AMD confirms that Zen 2’s supply issues were not a “TSMC Issue”

AMD confirms that Zen 2's supply issues were not a

AMD confirms that Zen 2’s supply issues were not a “TSMC issue”

When AMD launched its Ryzen 3rd Generation lineup, demand outstripped supply, so much so that high-end SKUs like the Ryzen 9 3900X were out of stock at many retailers and saw price inflations at others. 

Given AMD’s supply issues, rumours ran wild at the cause of AMD’s early Zen 2 shortages. These rumours blamed TSMC for their inability to produce enough chips, AMD for focusing its resources on higher-margin EPYC processors and AMD’s management for relying on TSMC’s relatively new 7nm manufacturing process. 

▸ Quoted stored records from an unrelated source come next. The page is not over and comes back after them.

-- ==== Sys2Proof/Laws/Family.lean ====
section
/-! SUPPORT. Every instruction is one of a family with its operand fields, and `exec` of a family is one shared operation:
proofs over all instructions take the cases of `Instr.byFamily` and cite these equations in place of unfolding `exec`. -/

namespace Sys2Proof.Machine

/-! ### `exec` by family -/

@[simp] theorem exec_ldRegReg (dst src : Reg) (s : State) : exec (.ldRegReg dst src) s = ldRegRegOp dst src 1 s := by
  cases dst <;> cases src <;> rfl

@[simp] theorem exec_ldRegInd (dst : Reg) (s : State) : exec (.ldRegInd dst) s = loadOp dst s.hl 2 s := by
  cases dst <;> rfl

@[simp] theorem exec_ldIndReg (src : Reg) (s : State) : exec (.ldIndReg src) s = storeOp s.hl (s.reg src) 2 s := by
  cases src <;> rfl

@[simp] theorem exec_ldRegImm (dst : Reg) (n : Byte) (s : State) : exec (.ldRegImm dst n) s = ldRegImmOp dst n 2 s := by
  cases dst <;> rfl

@[simp] theorem exec_ldPairImm (rr : Pair) (w : Word) (s : State) : exec (.ldPairImm rr w) s = ldPairImmOp rr w 3 s := by
  cases rr <;> rfl

@[simp] theorem exec_pushPair (qq : StackPair) (s : State) : exec (.pushPair qq) s = pushOp qq 4 s := by
  cases qq <;> rfl

@[simp] theorem exec_popPair (qq : StackPair) (s : State) : exec (.popPair qq) s = popOp qq 3 s := by
  cases qq <;> rfl

@[simp] theorem exec_aluReg (op : AluOp) (r : Reg) (s : State) : exec (.aluReg op r) s = aluOp op (s.reg r) 1 s := by
  cases op <;> cases r <;> rfl

@[simp] theorem exec_aluInd (op : AluOp) (s : State) : exec (.aluInd op) s = aluIndOp op 2 s := by
  cases op <;> rfl

@[simp] theorem exec_aluImm (op : AluOp) (n : Byte) (s : State) : exec (.aluImm op n) s = aluOp op n 2 s := by
  cases op <;> rfl

@[simp] theorem exec_incReg (dst : Reg) (s : State) : exec (.incReg dst) s = incRegOp dst 1 s := by
  cases dst <;> rfl

@[simp] theorem exec_decReg (dst : Reg) (s : State) : exec (.decReg dst) s = decRegOp dst 1 s := by
  cases dst <;> rfl

@[simp] theorem exec_incPair (rr : Pair) (s : State) : exec (.incPair rr) s = incPairOp rr 2 s := by
  cases rr <;> rfl

@[simp] theorem exec_decPair (rr : Pair) (s : State) : exec (.decPair rr) s = decPairOp rr 2 s := by
  cases rr <;> rfl

@[simp] theorem exec_addHLPair (rr : Pair) (s : State) : exec (.addHLPair rr) s = addHLOp rr 2 s := by
  cases rr <;> rfl

@[simp] theorem exec_rotReg (op : RotOp) (r : Reg) (s : State) : exec (.rotReg op r) s = rotRegOp op r 2 s := by
  cases op <;> cases r <;> rfl

@[simp] theorem exec_rotInd (op : RotOp) (s : State) : exec (.rotInd op) s = rotIndOp op 4 s := by
  cases op <;> rfl

@[simp] theorem exec_bitReg (b : Fin 8) (r : Reg) (s : State) : exec (.bitReg b r) s = bitRegOp b r 2 s := by
  fin_cases b <;> cases r <;> rfl

@[simp] theorem exec_bitInd (b : Fin 8) (s : State) : exec (.bitInd b) s = bitIndOp b 3 s := by
  fin_cases b <;> rfl

@[simp] theorem exec_resReg (b : Fin 8) (r : Reg) (s : State) : exec (.resReg b r) s = resRegOp b r 2 s := by
  fin_cases b <;> cases r <;> rfl

@[simp] theorem exec_resInd (b : Fin 8) (s : State) : exec (.resInd b) s = resIndOp b 4 s := by
  fin_cases b <;> rfl

@[simp] theorem exec_setReg (b : Fin 8) (r : Reg) (s : State) : exec (.setReg b r) s = setRegOp b r 2 s := by
  fin_cases b <;> cases r <;> rfl

@[simp] theorem exec_setInd (b : Fin 8) (s : State) : exec (.setInd b) s = setIndOp b 4 s := by
  fin_cases b <;> rfl

@[simp] theorem exec_jrCond (cc : Cond) (e : Byte) (s : State) : exec (.jrCond cc e) s = whenOp cc (jumpOp (s.pc + signExtendByte e) 3) 2 s := by
  cases cc <;> rfl

@[simp] theorem exec_jpCond (cc : Cond) (w : Word) (s : State) : exec (.jpCond cc w) s = whenOp cc (jumpOp w 4) 3 s := by
  cases cc <;> rfl

@[simp] theorem exec_callCond (cc : Cond) (w : Word) (s : State) : exec (.callCond cc w) s = whenOp cc (callOp w 6) 3 s := by
  cases cc <;> rfl

@[simp] theorem exec_retCond (cc : Cond) (s : State) : exec (.retCond cc) s = whenOp cc (retOp 5) 2 s := by
  cases cc <;> rfl

@[simp] theorem exec_rst (k : Fin 8) (s : State) : exec (.rst k) s = callOp (rstVector k) 4 s := by
  fin_cases k <;> rfl

@[simp] theorem exec_nop (s : State) : exec (.nop) s = idleOp 1 s := rfl

@[simp] theorem exec_ldIndBCA (s : State) : exec (.ldIndBCA) s = storeOp s.bc s.a 2 s := rfl

@[simp] theorem exec_rlca (s : State) : exec (.rlca) s = rotAOp .rlc 1 s := rfl

@[simp] theorem exec_ldIndA16SP (w : Word) (s : State) : exec (.ldIndA16SP w) s = storeSPOp w 5 s := rfl

@[simp] theorem exec_ldAIndBC (s : State) : exec (.ldAIndBC) s = loadOp .a s.bc 2 s := rfl

@[simp] theorem exec_rrca (s : State) : exec (.rrca) s = rotAOp .rrc 1 s := rfl

@[simp] theorem exec_stop (x : Byte) (s : State) : exec (.stop x) s = haltOp 1 s := rfl

@[simp] theorem exec_ldIndDEA (s : State) : exec (.ldIndDEA) s = storeOp s.de s.a 2 s := rfl

@[simp] theorem exec_rla (s : State) : exec (.rla) s = rotAOp .rl 1 s := rfl

@[simp] theorem exec_jrE8 (e : Byte) (s : State) : exec (.jrE8 e) s = jumpOp (s.pc + signExtendByte e) 3 s := rfl

@[simp] theorem exec_ldAIndDE (s : State) : exec (.ldAIndDE) s = loadOp .a s.de 2 s := rfl

@[simp] theorem exec_rra (s : State) : exec (.rra) s = rotAOp .rr 1 s := rfl

@[simp] theorem exec_ldIndHLIncA (s : State) : exec (.ldIndHLIncA) s = storeStepOp 1 2 s := rfl

@[simp] theorem exec_daa (s : State) : exec (.daa) s = daaOp 1 s := rfl

@[simp] theorem exec_ldAIndHLInc (s : State) : exec (.ldAIndHLInc) s = loadStepOp 1 2 s := rfl

@[simp] theorem exec_cpl (s : State) : exec (.cpl) s = cplOp 1 s := rfl

@[simp] theorem exec_ldIndHLDecA (s : State) : exec (.ldIndHLDecA) s = storeStepOp (-1) 2 s := rfl

@[simp] theorem exec_incIndHL (s : State) : exec (.incIndHL) s = incIndOp 3 s := rfl

@[simp] theorem exec_decIndHL (s : State) : exec (.decIndHL) s = decIndOp 3 s := rfl

@[simp] theorem exec_ldIndHLD8 (n : Byte) (s : State) : exec (.ldIndHLD8 n) s = storeOp s.hl n 3 s := rfl

@[simp] theorem exec_scf (s : State) : exec (.scf) s = scfOp 1 s := rfl

@[simp] theorem exec_ldAIndHLDec (s : State) : exec (.ldAIndHLDec) s = loadStepOp (-1) 2 s := rfl

@[simp] theorem exec_ccf (s : State) : exec (.ccf) s = ccfOp 1 s := rfl

@[simp] theorem exec_halt (s : State) : exec (.halt) s = haltOp 1 s := rfl

@[simp] theorem exec_jpA16 (w : Word) (s : State) : exec (.jpA16 w) s = jumpOp w 4 s := rfl

@[simp] theorem exec_ret (s : State) : exec (.ret) s = retOp 4 s := rfl

@[simp] theorem exec_callA16 (w : Word) (s : State) : exec (.callA16 w) s = callOp w 6 s := rfl

@[simp] theorem exec_reti (s : State) : exec (.reti) s = retOp 4 s := rfl

@[simp] theorem exec_ldhIndA8A (n : Byte) (s : State) : exec (.ldhIndA8A n) s = storeOp (topPage n) s.a 3 s := rfl

@[simp] theorem exec_ldIndCA (s : State) : exec (.ldIndCA) s = storeOp (topPage s.c) s.a 2 s := rfl

@[simp] theorem exec_addSPE8 (e : Byte) (s : State) : exec (.addSPE8 e) s = addSPOp e 4 s := rfl

@[simp] theorem exec_jpHL (s : State) : exec (.jpHL) s = jumpOp s.hl 1 s := rfl

@[simp] theorem exec_ldIndA16A (w : Word) (s : State) : exec (.ldIndA16A w) s = storeOp w s.a 4 s := rfl

@[simp] theorem exec_ldhAIndA8 (n : Byte) (s : State) : exec (.ldhAIndA8 n) s = loadOp .a (topPage n) 3 s := rfl

@[simp] theorem exec_ldAIndC (s : State) : exec (.ldAIndC) s = loadOp .a (topPage s.c) 2 s := rfl

@[simp] theorem exec_di (s : State) : exec (.di) s = idleOp 1 s := rfl

@[simp] theorem exec_ldHLSPE8 (e : Byte) (s : State) : exec (.ldHLSPE8 e) s = ldHLSPOp e 3 s := rfl

@[simp] theorem exec_ldSPHL (s : State) : exec (.ldSPHL) s = ldSPHLOp 2 s := rfl

@[simp] theorem exec_ldAIndA16 (w : Word) (s : State) : exec (.ldAIndA16 w) s = loadOp .a w 4 s := rfl

@[simp] theorem exec_ei (s : State) : exec (.ei) s = idleOp 1 s := rfl

@[simp] theorem exec_unmappedD3 (s : State) : exec (.unmappedD3) s = unmappedOpcode 0xD3 s := rfl

@[simp] theorem exec_unmappedDB (s : State) : exec (.unmappedDB) s = unmappedOpcode 0xDB s := rfl

@[simp] theorem exec_unmappedDD (s : State) : exec (.unmappedDD) s = unmappedOpcode 0xDD s := rfl

@[simp] theorem exec_unmappedE3 (s : State) : exec (.unmappedE3) s = unmappedOpcode 0xE3 s := rfl

@[simp] theorem exec_unmappedE4 (s : State) : exec (.unmappedE4) s = unmappedOpcode 0xE4 s := rfl

@[simp] theorem exec_unmappedEB (s : State) : exec (.unmappedEB) s = unmappedOpcode 0xEB s := rfl

@[simp] theorem exec_unmappedEC (s : State) : exec (.unmappedEC) s = unmappedOpcode 0xEC s := rfl

@[simp] theorem exec_unmappedED (s : State) : exec (.unmappedED) s = unmappedOpcode 0xED s := rfl

@[simp] theorem exec_unmappedF4 (s : State) : exec (.unmappedF4) s = unmappedOpcode 0xF4 s := rfl

@[simp] theorem exec_unmappedFC (s : State) : exec (.unmappedFC) s = unmappedOpcode 0xFC s := rfl

@[simp] theorem exec_unmappedFD (s : State) : exec (.unmappedFD) s = unmappedOpcode 0xFD s := rfl
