-- ==== Sys2Proof/Laws/PerInstr.lean ====
section
/-! SUPPORT. The family `RoundTrip`: decoding an instruction's bytes gives it back, with every operand at every value and
whatever bytes follow (spec/30_encoding.md rule R80 to rule R98). One lemma per constructor. -/

namespace Sys2Proof.Laws.RoundTrip

/-- The decoder reads the instruction from its own bytes and leaves the bytes after it. -/
def Statement (i : Instr) : Prop := ∀ rest, decode (encode i ++ rest) = .ok (i, rest)

/-- The bytes of an immediate word, joined low byte first, are the word. -/
theorem immWord_immLow_immHigh (w : Word) : immWord (immLow w) (immHigh w) = w := by
  apply BitVec.eq_of_getLsbD_eq
  intro i hi
  simp only [immWord, immLow, immHigh, BitVec.getLsbD_append, BitVec.getLsbD_extractLsb']
  by_cases h : i < 8
  · simp [h]
  · have h2 : i - 8 < 8 := by omega
    have h3 : 8 + (i - 8) = i := by omega
    simp only [h, if_false, h2, h3, decide_true, Bool.true_and]

/-- A word operand comes back from its two bytes. -/
theorem of_word {c : Word → Instr} {op : Byte} (w : Word)
    (h : ∀ rest, decode ([op, immLow w, immHigh w] ++ rest) = .ok (c (immWord (immLow w) (immHigh w)), rest))
    (he : encode (c w) = [op, immLow w, immHigh w]) : Statement (c w) := by
  intro rest
  rw [he, h rest, immWord_immLow_immHigh]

What these rumourmongers forget is that they are not silicon manufacturers, and therefore don’t know the ins and outs of processor production. For starters, AMD is not TSMC’s largest 7nm customer. TSMC has tonnes of 7nm capacity, with 7nm acting as TSMC’s fastest node ramp to date, making allegations aimed at TSMC unwarranted. 

In a recent interview with Anandtech’s Ian Cutress, AMD’s CTO Mark Papermaster confirmed that Ryzen 3rd Gen’s early supply issues “wasn’t a TSMC issue”, stating that demand outstripped what AMD had expected and planned for. 

The long and short of this story is that AMD didn’t order enough chips to meed the early demand for its Zen 2 processors. That was why AMD couldn’t keep its processors in stock. Now, AMD’s Ryzen supply issues are seemingly at an end. Presumably, this is thanks to larger wafer orders from AMD after Zen 2’s early success. If TSMC couldn’t supply enough chips, there would still be a shortage of Ryzen 3rd Generation processors. AMD’s Zen 2 launch shortages were due to AMD underestimating demand. It’s as simple as that. 

Moving forward, AMD needs to become better at predicting demand for its processors, as Zen 2’s (Ryzen 3rd Gen’s) early supply issues resulted in a lot of missed sales and a negative brand perception. Hopefully, AMD won’t make the same mistake with Zen 3/Ryzen 4th Gen, as supply issues are always bad for consumers.   

AMD confirms that Zen 2's supply issues were not a  

As far as TSMC is concerned, AMD offers them an opportunity for significant growth over the next few years. As AMD continues to gain CPU and graphics market share, TSMC has the chance to gain market share within the foundry market. It’s in TSMC’s best interest to meet AMD’s need for cutting-edge silicon, as AMD’s growth will contribute to TSMC’s growth, assuming they remain as AMD’s foundry of choice.